#### [TASK GOAL]
Below are several records. Retype exactly those lines running from the one with "abbrev keyPeak : Nat := 0x10002" through the one with "def State.measVmux (s", end lines included, and no others.

Records from a dataset:
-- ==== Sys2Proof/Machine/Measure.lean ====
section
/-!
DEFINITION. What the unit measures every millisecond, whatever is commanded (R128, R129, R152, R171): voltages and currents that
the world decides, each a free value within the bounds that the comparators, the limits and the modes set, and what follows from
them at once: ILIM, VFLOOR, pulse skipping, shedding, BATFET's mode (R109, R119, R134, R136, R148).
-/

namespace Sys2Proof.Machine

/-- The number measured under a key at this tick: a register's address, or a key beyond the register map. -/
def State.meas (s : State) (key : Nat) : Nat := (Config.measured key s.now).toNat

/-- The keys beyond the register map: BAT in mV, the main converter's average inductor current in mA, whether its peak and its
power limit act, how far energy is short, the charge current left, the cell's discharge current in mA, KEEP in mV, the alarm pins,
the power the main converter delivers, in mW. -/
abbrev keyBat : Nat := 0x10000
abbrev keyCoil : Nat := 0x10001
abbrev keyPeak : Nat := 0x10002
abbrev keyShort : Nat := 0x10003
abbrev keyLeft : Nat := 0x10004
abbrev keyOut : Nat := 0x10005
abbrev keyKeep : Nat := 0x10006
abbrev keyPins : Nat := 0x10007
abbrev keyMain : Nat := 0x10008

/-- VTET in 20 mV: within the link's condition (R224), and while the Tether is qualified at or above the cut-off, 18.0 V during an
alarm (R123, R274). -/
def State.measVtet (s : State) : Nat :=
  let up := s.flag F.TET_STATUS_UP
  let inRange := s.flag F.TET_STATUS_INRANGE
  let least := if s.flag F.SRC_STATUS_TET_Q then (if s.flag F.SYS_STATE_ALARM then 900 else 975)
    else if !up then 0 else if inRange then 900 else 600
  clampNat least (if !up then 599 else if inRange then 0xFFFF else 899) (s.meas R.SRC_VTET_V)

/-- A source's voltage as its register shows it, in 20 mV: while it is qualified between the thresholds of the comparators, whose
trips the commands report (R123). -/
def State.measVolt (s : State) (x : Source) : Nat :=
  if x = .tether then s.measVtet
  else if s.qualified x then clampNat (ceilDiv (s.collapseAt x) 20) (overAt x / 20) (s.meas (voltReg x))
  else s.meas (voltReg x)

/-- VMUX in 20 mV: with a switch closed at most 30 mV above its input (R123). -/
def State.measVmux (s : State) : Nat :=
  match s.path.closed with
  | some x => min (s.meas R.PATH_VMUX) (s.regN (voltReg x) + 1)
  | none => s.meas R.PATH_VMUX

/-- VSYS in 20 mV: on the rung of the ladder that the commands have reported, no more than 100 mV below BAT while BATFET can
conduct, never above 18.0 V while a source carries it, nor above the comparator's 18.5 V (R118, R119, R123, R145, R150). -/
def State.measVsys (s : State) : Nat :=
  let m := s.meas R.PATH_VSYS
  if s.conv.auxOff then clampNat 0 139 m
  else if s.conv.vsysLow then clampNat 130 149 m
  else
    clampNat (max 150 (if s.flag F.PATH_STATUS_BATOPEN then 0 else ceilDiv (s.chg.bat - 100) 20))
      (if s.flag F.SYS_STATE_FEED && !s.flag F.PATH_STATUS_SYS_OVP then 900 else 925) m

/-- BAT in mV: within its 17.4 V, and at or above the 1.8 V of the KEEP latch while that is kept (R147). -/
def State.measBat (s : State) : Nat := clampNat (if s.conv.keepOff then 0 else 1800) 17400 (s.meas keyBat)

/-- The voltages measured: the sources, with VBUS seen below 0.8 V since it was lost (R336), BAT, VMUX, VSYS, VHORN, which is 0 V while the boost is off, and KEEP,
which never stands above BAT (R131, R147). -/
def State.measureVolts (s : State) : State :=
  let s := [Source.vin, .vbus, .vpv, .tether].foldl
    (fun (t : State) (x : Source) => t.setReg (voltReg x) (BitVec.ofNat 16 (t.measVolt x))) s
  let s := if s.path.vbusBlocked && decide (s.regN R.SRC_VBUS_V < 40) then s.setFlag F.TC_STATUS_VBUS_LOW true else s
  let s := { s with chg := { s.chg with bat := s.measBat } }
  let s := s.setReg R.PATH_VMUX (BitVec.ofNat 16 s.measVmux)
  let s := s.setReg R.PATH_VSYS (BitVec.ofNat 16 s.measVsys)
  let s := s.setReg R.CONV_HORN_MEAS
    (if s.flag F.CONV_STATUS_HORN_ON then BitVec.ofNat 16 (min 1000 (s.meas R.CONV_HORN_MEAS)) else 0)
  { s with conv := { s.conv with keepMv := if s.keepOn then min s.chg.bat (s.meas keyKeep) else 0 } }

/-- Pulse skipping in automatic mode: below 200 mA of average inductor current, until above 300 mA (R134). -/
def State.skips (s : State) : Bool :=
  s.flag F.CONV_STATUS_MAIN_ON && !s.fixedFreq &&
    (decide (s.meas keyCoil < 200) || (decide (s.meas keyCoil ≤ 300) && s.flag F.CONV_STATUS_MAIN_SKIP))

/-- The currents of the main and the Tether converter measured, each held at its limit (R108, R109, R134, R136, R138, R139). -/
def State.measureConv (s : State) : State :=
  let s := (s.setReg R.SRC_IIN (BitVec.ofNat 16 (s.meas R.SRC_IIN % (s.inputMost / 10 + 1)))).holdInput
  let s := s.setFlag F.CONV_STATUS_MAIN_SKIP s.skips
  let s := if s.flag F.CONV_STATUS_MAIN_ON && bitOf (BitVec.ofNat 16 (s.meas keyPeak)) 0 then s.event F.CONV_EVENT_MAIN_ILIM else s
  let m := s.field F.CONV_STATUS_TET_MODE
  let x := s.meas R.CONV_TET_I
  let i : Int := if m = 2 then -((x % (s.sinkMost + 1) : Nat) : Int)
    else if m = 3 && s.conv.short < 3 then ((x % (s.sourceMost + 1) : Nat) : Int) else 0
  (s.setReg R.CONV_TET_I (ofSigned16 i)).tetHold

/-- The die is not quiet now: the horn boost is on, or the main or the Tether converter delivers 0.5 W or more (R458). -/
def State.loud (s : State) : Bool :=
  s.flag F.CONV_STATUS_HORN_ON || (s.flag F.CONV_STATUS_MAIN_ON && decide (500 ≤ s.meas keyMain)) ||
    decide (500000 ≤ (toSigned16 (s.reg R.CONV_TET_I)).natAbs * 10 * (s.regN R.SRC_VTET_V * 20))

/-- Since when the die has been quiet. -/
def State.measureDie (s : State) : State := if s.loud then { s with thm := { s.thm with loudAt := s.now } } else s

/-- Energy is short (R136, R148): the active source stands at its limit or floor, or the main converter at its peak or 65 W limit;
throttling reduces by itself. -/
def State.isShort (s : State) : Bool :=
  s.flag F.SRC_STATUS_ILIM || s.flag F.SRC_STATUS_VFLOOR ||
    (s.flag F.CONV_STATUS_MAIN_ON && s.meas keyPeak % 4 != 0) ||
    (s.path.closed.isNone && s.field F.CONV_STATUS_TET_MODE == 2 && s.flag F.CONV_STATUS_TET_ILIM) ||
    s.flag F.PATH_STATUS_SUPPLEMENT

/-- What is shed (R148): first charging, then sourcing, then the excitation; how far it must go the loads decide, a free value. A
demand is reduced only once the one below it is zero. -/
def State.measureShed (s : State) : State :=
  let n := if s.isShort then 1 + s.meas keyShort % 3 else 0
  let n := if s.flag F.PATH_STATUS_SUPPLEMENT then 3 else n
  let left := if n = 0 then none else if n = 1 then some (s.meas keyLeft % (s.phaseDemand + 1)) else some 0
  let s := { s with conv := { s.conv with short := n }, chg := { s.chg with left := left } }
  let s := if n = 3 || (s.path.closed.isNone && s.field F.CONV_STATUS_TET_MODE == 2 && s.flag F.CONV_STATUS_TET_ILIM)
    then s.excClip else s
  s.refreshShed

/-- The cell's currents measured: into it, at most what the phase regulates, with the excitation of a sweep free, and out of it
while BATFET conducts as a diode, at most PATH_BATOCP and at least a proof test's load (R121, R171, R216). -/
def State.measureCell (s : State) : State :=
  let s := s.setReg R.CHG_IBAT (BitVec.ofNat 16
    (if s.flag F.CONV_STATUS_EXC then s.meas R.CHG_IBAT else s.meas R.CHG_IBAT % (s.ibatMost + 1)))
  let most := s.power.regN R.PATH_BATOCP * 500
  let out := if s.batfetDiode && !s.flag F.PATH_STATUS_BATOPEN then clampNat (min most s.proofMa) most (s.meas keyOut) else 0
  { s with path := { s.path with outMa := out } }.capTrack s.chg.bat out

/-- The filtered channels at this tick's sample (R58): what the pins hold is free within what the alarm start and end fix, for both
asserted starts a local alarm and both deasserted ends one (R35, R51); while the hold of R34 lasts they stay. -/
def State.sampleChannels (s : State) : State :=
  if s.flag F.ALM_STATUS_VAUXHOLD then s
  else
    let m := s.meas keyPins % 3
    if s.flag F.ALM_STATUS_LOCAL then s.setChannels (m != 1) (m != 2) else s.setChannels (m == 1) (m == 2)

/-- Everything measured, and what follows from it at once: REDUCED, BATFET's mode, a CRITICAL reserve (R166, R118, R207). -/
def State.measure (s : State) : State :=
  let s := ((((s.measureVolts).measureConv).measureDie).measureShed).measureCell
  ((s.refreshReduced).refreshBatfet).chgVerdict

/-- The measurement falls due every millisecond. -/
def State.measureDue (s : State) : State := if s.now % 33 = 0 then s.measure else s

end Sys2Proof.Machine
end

==

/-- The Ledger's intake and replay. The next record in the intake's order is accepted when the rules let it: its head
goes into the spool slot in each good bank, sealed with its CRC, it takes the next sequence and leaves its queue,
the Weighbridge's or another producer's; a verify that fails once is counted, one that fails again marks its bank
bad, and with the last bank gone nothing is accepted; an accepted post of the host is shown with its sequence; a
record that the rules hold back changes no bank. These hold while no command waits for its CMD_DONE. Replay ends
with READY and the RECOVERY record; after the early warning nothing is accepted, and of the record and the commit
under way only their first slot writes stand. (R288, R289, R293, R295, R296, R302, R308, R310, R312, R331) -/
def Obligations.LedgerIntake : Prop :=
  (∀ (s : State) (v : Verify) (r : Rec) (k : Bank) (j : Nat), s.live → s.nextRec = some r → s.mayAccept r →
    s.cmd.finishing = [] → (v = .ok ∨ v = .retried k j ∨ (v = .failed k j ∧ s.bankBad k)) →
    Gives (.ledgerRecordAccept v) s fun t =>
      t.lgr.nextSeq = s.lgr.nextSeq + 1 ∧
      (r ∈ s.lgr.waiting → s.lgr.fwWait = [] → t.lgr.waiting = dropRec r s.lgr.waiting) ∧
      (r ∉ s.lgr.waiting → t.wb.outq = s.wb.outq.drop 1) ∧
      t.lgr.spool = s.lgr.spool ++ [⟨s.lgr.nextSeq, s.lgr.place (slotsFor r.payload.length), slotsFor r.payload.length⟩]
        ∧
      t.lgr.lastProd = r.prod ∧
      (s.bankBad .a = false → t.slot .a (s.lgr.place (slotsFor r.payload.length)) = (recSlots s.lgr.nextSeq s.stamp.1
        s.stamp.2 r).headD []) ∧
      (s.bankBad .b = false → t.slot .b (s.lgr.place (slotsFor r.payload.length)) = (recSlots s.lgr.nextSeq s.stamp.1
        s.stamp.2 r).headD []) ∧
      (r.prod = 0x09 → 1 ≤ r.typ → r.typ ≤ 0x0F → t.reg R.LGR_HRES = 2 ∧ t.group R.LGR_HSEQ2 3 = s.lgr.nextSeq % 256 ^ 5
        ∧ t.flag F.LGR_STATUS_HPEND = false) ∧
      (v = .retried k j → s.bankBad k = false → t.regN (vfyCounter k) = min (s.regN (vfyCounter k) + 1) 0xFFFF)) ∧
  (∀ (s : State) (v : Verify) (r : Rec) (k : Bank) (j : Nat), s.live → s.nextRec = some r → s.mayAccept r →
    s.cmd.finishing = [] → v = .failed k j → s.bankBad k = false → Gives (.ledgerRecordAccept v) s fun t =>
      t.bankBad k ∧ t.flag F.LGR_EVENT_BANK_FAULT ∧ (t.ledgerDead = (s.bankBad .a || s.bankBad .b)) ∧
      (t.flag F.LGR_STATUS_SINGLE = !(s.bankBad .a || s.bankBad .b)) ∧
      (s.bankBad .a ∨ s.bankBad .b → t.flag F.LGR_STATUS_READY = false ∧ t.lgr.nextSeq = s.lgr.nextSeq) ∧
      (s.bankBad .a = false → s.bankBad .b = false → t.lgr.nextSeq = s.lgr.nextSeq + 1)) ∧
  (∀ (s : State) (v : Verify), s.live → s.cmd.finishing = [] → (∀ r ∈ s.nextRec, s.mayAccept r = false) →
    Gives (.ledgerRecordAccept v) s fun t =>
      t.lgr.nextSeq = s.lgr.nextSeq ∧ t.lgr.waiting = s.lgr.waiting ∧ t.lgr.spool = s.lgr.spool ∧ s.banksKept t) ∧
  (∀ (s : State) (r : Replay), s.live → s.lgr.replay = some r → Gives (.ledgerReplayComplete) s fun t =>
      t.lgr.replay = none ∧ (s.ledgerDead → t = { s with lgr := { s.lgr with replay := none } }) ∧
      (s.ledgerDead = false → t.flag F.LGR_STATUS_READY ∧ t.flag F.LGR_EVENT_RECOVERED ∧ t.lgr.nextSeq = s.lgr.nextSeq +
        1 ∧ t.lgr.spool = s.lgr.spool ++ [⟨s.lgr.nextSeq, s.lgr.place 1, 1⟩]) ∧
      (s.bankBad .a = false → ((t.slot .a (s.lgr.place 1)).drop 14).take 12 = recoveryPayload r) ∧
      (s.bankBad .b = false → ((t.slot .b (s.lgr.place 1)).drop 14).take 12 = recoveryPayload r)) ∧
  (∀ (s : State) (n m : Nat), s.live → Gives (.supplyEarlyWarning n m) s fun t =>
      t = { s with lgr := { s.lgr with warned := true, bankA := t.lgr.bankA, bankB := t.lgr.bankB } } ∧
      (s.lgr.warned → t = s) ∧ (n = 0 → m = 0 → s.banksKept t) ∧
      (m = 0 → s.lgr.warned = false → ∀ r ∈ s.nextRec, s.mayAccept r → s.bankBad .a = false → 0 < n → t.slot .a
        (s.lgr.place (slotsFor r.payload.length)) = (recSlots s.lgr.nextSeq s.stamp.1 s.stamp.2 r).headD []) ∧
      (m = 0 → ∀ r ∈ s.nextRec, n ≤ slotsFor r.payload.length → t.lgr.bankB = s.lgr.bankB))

#### [SOLUTION TO THIS TASK]
abbrev keyPeak : Nat := 0x10002
abbrev keyShort : Nat := 0x10003
abbrev keyLeft : Nat := 0x10004
abbrev keyOut : Nat := 0x10005
abbrev keyKeep : Nat := 0x10006
abbrev keyPins : Nat := 0x10007
abbrev keyMain : Nat := 0x10008

/-- VTET in 20 mV: within the link's condition (R224), and while the Tether is qualified at or above the cut-off, 18.0 V during an
alarm (R123, R274). -/
def State.measVtet (s : State) : Nat :=
  let up := s.flag F.TET_STATUS_UP
  let inRange := s.flag F.TET_STATUS_INRANGE
  let least := if s.flag F.SRC_STATUS_TET_Q then (if s.flag F.SYS_STATE_ALARM then 900 else 975)
    else if !up then 0 else if inRange then 900 else 600
  clampNat least (if !up then 599 else if inRange then 0xFFFF else 899) (s.meas R.SRC_VTET_V)

/-- A source's voltage as its register shows it, in 20 mV: while it is qualified between the thresholds of the comparators, whose
trips the commands report (R123). -/
def State.measVolt (s : State) (x : Source) : Nat :=
  if x = .tether then s.measVtet
  else if s.qualified x then clampNat (ceilDiv (s.collapseAt x) 20) (overAt x / 20) (s.meas (voltReg x))
  else s.meas (voltReg x)

/-- VMUX in 20 mV: with a switch closed at most 30 mV above its input (R123). -/
def State.measVmux (s : State) : Nat :=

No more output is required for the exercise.